Red teaming is a key buzzword in modern cyber security, but it can have vastly different meanings to different organisations. For one, it might be a supported offensive security exercise; for another, it might mean letting a “security ninja” loose in your network with little to no supervision. It is often conducted without a true understanding of an organisation’s threat landscape, the attack possibilities, and what an organisation is really trying to achieve as an end result.

Understanding your threat landscape is extremely important in modern environments, and can dramatically affect the success of a red teaming engagement and the cost associated with it.

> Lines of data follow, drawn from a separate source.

-- ==== Sys2Proof/Decode.lean ====
section
/-! DEFINITION. The decoder: input bytes by `PROTOCOL` and the parser's state (spec/43 R210 to R227), directive words
(spec/30 R97 to R101), event words (R104); the encoder beside it; and the host's view of the opcode table. -/

namespace Sys2Proof

open Sys2Proof.Machine

/-- Why an input is no instruction. -/
inductive DecodeError where
  /-- Directive kinds 0x7 to 0xF (R101). -/
  | reservedKind
  /-- A directive word that breaks R100. -/
  | illFormedDirective
  /-- Event codes 0x0 and 0x6 to 0xF (R104). -/
  | reservedEvent
  /-- An event word that breaks R104. -/
  | illFormedEvent
  /-- A `CHAR_MAP` entry needs `RATE_PRESET[sq.preset_idx]` and there is none (log 18). -/
  | presetMissing
  /-- Several bytes that are no `START body END` of the grammar of R93. -/
  | notAFrame
deriving DecidableEq, Repr

/-- An encoded instruction: input bytes (F-CHAR, F-FRAME), a directive word (F-DIR) or an event word (F-EV), R90. -/
inductive Encoded where
  | bytes (bs : List Byte)
  | dir (w : Word40)
  | ev (w : Word40)
deriving DecidableEq, Repr

/-! ## Directive and event words -/

/-- The directive with these fields, where the kind is one of R99 and the fields are well formed. -/
def dirOfFields (kind ch : BitVec 4) (arg : Arg32) : Except DecodeError Instr :=
  match kind.toNat with
  | 0x0 => .ok (.setRate ch arg)
  | 0x1 => .ok (.setAbsoluteTarget ch arg)
  | 0x2 => .ok (.stepRelative ch arg)
  | 0x3 => .ok (if ch = 0xF#4 then .stopAll else .stop ch)
  | 0x4 => .ok .queryStatus
  | 0x5 => .ok (.adjustRatePreset arg)
  | 0x6 => .ok (.parseError arg)
  | _ => .error .reservedKind

/-- Decode a directive word (R97, R99); a reserved kind and an ill-formed word are refused by name (R100, R101). -/
def decodeDir (npreset : Nat) (w : Word40) : Except DecodeError Instr :=
  match dirOfFields (wordKind w) (wordCh w) (wordArg w) with
  | .error e => .error e
  | .ok i => if dirFieldsWf npreset (wordKind w) (wordCh w) (wordArg w) then .ok i else .error .illFormedDirective

/-- Decode an event word (R104). -/
def decodeEv (w : Word40) : Except DecodeError Instr :=
  match (wordKind w).toNat with
  | 0x1 =>
    if wordCh w = 0xF#4 ∧ 1 ≤ (wordArg w).toNat ∧ (wordArg w).toNat ≤ 4 then .ok (.evParseError (wordArg w))
    else .error .illFormedEvent
  | 0x2 => if wordCh w = 0xF#4 ∧ wordArg w = 0#32 then .ok .evOverflow else .error .illFormedEvent
  | 0x3 => if wordCh w = 0xF#4 ∧ wordArg w = 0#32 then .ok .evWdTimeout else .error .illFormedEvent
  | 0x4 => if wordCh w = 0xF#4 ∧ wordArg w = 0#32 then .ok .evStatus else .error .illFormedEvent
  | 0x5 => if (wordCh w).toNat ≤ 14 then .ok (.evSavePos (wordCh w) (wordArg w)) else .error .illFormedEvent
  | _ => .error .reservedEvent

/-! ## Input bytes -/

/-- What a byte is to the frame parser: the tests of `frameByte` in their order (R220, R330). -/
def decodeFrameByte (x : Ctx) (b : Byte) : Instr :=
  if b = x.cfg.startB then .frameStart
  else if x.framing = false then .frameIgnored b
  else if b = x.cfg.endB then .frameEnd
  else if x.cursor = x.cfg.cap then .frameOverflow b
  else .frameBody b

/-- What a byte is under the default `CHAR_MAP` (R95, R212). -/
def decodeCharByte (npreset : Nat) (b : Byte) : Instr := (defaultRow npreset b).getD (.charUnmapped b)

/-- The directives of a replaced `CHAR_MAP`'s entry, each template instantiated with the preset rate read once and
decoded as a directive word (R96, R211). All of them are applied, so an entry that lists `QueryStatus` more than once
emits as many events, which R325's sentence on one byte's events leaves out (log 34). -/
def decodeEntry (npreset : Nat) (p : Option Nat) : List Template → Except DecodeError (List Instr)
  | [] => .ok []
  | t :: ts =>
    match instantiate p t with
    | none => .error .presetMissing
    | some w =>
      match decodeDir npreset w with
      | .error e => .error e
      | .ok i =>
        match decodeEntry npreset p ts with
        | .error e => .error e
        | .ok is => .ok (i :: is)

/-- `decodeByte(b)`: the instructions one input byte stands for (R210). One, but for a byte of a replaced `CHAR_MAP`,
which stands for its list of directives. -/
def decodeByte (x : Ctx) (b : Byte) : Except DecodeError (List Instr) :=
  match x.cfg.protocol with
  | .frame => .ok [decodeFrameByte x b]
  | .char =>
    match x.cfg.charMap with
    | .default => .ok [decodeCharByte x.cfg.npreset b]
    | .custom entries =>
      match customEntry entries b with
      | none => .ok [.charUnmapped b]
      | some ts => decodeEntry x.cfg.npreset x.cfg.presets[x.presetIdx]? ts

/-- Split off the last byte. -/
def splitLast : List Byte → Option (List Byte × Byte)
  | [] => none
  | b :: bs =>
    match splitLast bs with
    | none => some ([], b)
    | some (front, e) => some (b :: front, e)

/-- A whole frame read at once: `START body END` with a well-formed body of at most `CAP` bytes (R93, R94). -/
def decodeWholeFrame (x : Ctx) : List Byte → Except DecodeError Instr
  | [] => .error .notAFrame
  | b :: bs =>
    match splitLast bs with
    | none => .error .notAFrame
    | some (body, e) =>
      if x.cfg.protocol = .frame ∧ b = x.cfg.startB ∧ e = x.cfg.endB ∧ bodyOk x.cfg.sepB body = true
          ∧ body.length ≤ x.cfg.cap then .ok (.frame body)
      else .error .notAFrame

/-- Decode any encoded input, in the decoder's state. -/
def decode (x : Ctx) : Encoded → Except DecodeError (List Instr)
  | .bytes [b] => decodeByte x b
  | .bytes bs => (decodeWholeFrame x bs).map fun i => [i]
  | .dir w => (decodeDir x.cfg.npreset w).map fun i => [i]
  | .ev w => (decodeEv w).map fun i => [i]

/-! ## The encoder -/

/-- The encoding of an instruction (R95, R93, R99, R104); a letter command is written in upper case, its row's
`match` byte. -/
def encode (x : Ctx) : Instr → Encoded
  | .fwd => .bytes [0x57#8]
  | .rev => .bytes [0x53#8]
  | .left => .bytes [0x41#8]
  | .right => .bytes [0x44#8]
  | .stopKey => .bytes [0x58#8]
  | .stopSpace => .bytes [0x20#8]
  | .preset0 => .bytes [0x31#8]
  | .preset1 => .bytes [0x32#8]
  | .preset2 => .bytes [0x33#8]
  | .preset3 => .bytes [0x34#8]
  | .preset4 => .bytes [0x35#8]
  | .preset5 => .bytes [0x36#8]
  | .preset6 => .bytes [0x37#8]
  | .preset7 => .bytes [0x38#8]
  | .preset8 => .bytes [0x39#8]
  | .query => .bytes [0x3F#8]
  | .jogFwd => .bytes [0x2B#8]
  | .jogRev => .bytes [0x2D#8]
  | .home => .bytes [0x48#8]
  | .charUnmapped b => .bytes [b]
  | .frameStart => .bytes [x.cfg.startB]
  | .frameEnd => .bytes [x.cfg.endB]
  | .frameBody b => .bytes [b]
  | .frameOverflow b => .bytes [b]
  | .frameIgnored b => .bytes [b]
  | .frame body => .bytes (x.cfg.startB :: (body ++ [x.cfg.endB]))
  | .setRate c a => .dir (mkWord 0x0#4 c a)
  | .setAbsoluteTarget c a => .dir (mkWord 0x1#4 c a)
  | .stepRelative c a => .dir (mkWord 0x2#4 c a)
  | .stop c => .dir (mkWord 0x3#4 c 0#32)
  | .stopAll => .dir (mkWord 0x3#4 0xF#4 0#32)
  | .queryStatus => .dir (mkWord 0x4#4 0xF#4 0#32)
  | .adjustRatePreset k => .dir (mkWord 0x5#4 0xF#4 k)
  | .parseError r => .dir (mkWord 0x6#4 0xF#4 r)
  | .evParseError r => .ev (mkWord 0x1#4 0xF#4 r)
  | .evOverflow => .ev (mkWord 0x2#4 0xF#4 0#32)
  | .evWdTimeout => .ev (mkWord 0x3#4 0xF#4 0#32)
  | .evStatus => .ev (mkWord 0x4#4 0xF#4 0#32)
  | .evSavePos c p => .ev (mkWord 0x5#4 c p)

/-! ## The opcode table's view (log 21) -/

/-- The decoder's state in which a byte of the opcode table is read: `START` and `END` are read by the frame parser
inside a frame, every other byte by the default `CHAR_MAP` with all nine presets. -/
def tableCtx (b : Byte) : Ctx :=
  { cfg := { Config.rcA with
      protocol := if b = 0x3C#8 ∨ b = 0x3E#8 then .frame else .char
      presets := List.replicate 9 1 }
    framing := true, cursor := 0, presetIdx := 0 }

/-- The instruction a table word stands for. A row of 40 bits is a directive word, or where no directive has that
word an event word; a row of fewer bits is the input byte in bits 7..0. -/
def decodeTableWord (nbits w : Nat) : Option Instr :=
  if 40 ≤ nbits then
    match decodeDir 9 (BitVec.ofNat 40 w) with
    | .ok i => some i
    | .error _ =>
      match decodeEv (BitVec.ofNat 40 w) with
      | .ok i => some i
      | .error _ => none
  else
    match decodeByte (tableCtx (BitVec.ofNat 8 w)) (BitVec.ofNat 8 w) with
    | .ok (i :: _) => some i
    | _ => none

end Sys2Proof
end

Join Damian Grace and Simon Treadaway in a collaborative workshop that will explain the whats and hows of red teaming in a practical, jargon-free environment.Attendees will work through the following:

  • Map out the possible threat vectors and attack scenarios that need to be considered when red teaming
  • Build a comprehensive framework to evaluate your environment against the vast array of daily attacks
  • Highlight specific ways to defend against common red team attacks

The key outcomes of this workshop include a solid understanding of red teaming as a practice and a framework for making decisions regarding what’s most important to your organisation.

This workshop is specifically targeted at a managerial level and no deep technical skills are required.

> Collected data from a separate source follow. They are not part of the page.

-- ==== Sys2Proof/Machine/FrameBytes.lean ====
section
/-! DEFINITION. The bytes of `FRAME` mode (spec/43 R220 to R227): one meaning for each case of `frameByte`, and the composite
frame. -/

namespace Sys2Proof.Machine

/-- Open a new, empty frame (R221). -/
def openFrame (s : State) : State := { s with ps := { s.ps with framing := true, cursor := 0#8 } }

/-- Close the frame and empty the cursor (R222, R224). -/
def closeFrame (s : State) : State := { s with ps := { s.ps with framing := false, cursor := 0#8 } }

/-- `FRAME_START` (R221): an open frame is abandoned, with `ParseError(ABANDONED)`, and a new one starts. -/
def execFrameStart (s : State) : Result :=
  andThen (if s.ps.framing then execParseError reasonAbandoned s else .next s) fun t => .next (openFrame t)

/-- `FRAME_END` (R222, R230): the frame is closed, whatever its body, and its directives are applied in order. -/
def execFrameEnd (s : State) : Result := applyAll (parseBody s.cfg (bufBody s)) (closeFrame s)

/-- `FRAME_BODY` (R225): the byte goes to `ps.buf[ps.cursor]` unchecked and the cursor moves up. -/
def execFrameBody (b : Byte) (s : State) : Result :=
  andThen (bufWrite s.ps.cursor.toNat b s) fun t =>
    .next { t with ps := { t.ps with cursor := t.ps.cursor + 1#8 } }

/-- `FRAME_OVERFLOW` (R224, R322): the byte is not stored, the frame is abandoned, `OVERFLOW` is emitted. -/
def execFrameOverflow (_b : Byte) (s : State) : Result := .next (raiseOverflow (closeFrame s))

/-- `FRAME_IGNORED` (R226): the byte is dropped. -/
def execFrameIgnored (_b : Byte) (s : State) : Result := .next s

/-- `frameByte(b)` (R220): the case the decoder finds, by its meaning. -/
def frameByte (b : Byte) (s : State) : Result :=
  match decodeFrameByte s.ctx b with
  | .frameStart => execFrameStart s
  | .frameEnd => execFrameEnd s
  | .frameBody v => execFrameBody v s
  | .frameOverflow v => execFrameOverflow v s
  | .frameIgnored _ | .frame _
  | .fwd | .rev | .left | .right | .stopKey | .stopSpace | .preset0 | .preset1 | .preset2 | .preset3 | .preset4
  | .preset5 | .preset6 | .preset7 | .preset8 | .query | .jogFwd | .jogRev | .home | .charUnmapped _
  | .setRate _ _ | .setAbsoluteTarget _ _ | .stepRelative _ _ | .stop _ | .stopAll | .queryStatus
  | .adjustRatePreset _ | .parseError _
  | .evParseError _ | .evOverflow | .evWdTimeout | .evStatus | .evSavePos _ _ => execFrameIgnored b s

/-- The bytes of a stream through the frame parser, in order (R79). -/
def frameBytes : List Byte → State → Result
  | [], s => .next s
  | b :: bs, s => andThen (frameByte b s) (frameBytes bs)

/-- `FRAME`, the composite: `START`, the body's bytes, `END`, each by `frameByte` (R93, R227, R230; log 33). -/
def execFrame (body : List Byte) (s : State) : Result :=
  frameBytes (s.cfg.startB :: (body ++ [s.cfg.endB])) s

end Sys2Proof.Machine
end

Mark Hofman is a director and founder of Shearwater Solutions and has over 25 years’ experience in ICT Security. He has worked for both private industry and government and has provided a wide range of information security consulting services to numerous organisations, including the financial sector, private sector, and government. Mark is currently a certified instructor for the SANS Institute. He has trained and lectured internationally, and is a handler for the Internet Storm Center.
Damian Grace is a director at Shearwater, a pure play cyber security organisation founded in 2003. He has also led the Ethical Hacking division at Shearwater for over 8 years before founding Phriendly Phishing, a pioneering phishing awareness training and simulation solution and the only Australian product of its kind.

Damian is passionate about making security awareness education effective and accessible to everyday Australians. He has used his extensive experience in ethical hacking, phishing assessments, user education and business consulting in the development of Phriendly Phishing. The training is now deployed to hundreds of thousands of users across organisations of all sizes.

Damian is a regular public speaker in the security industry and was part of Austrade’s Landing Pad in Israel for Fintech and Cyber Security startups, which he attended last year.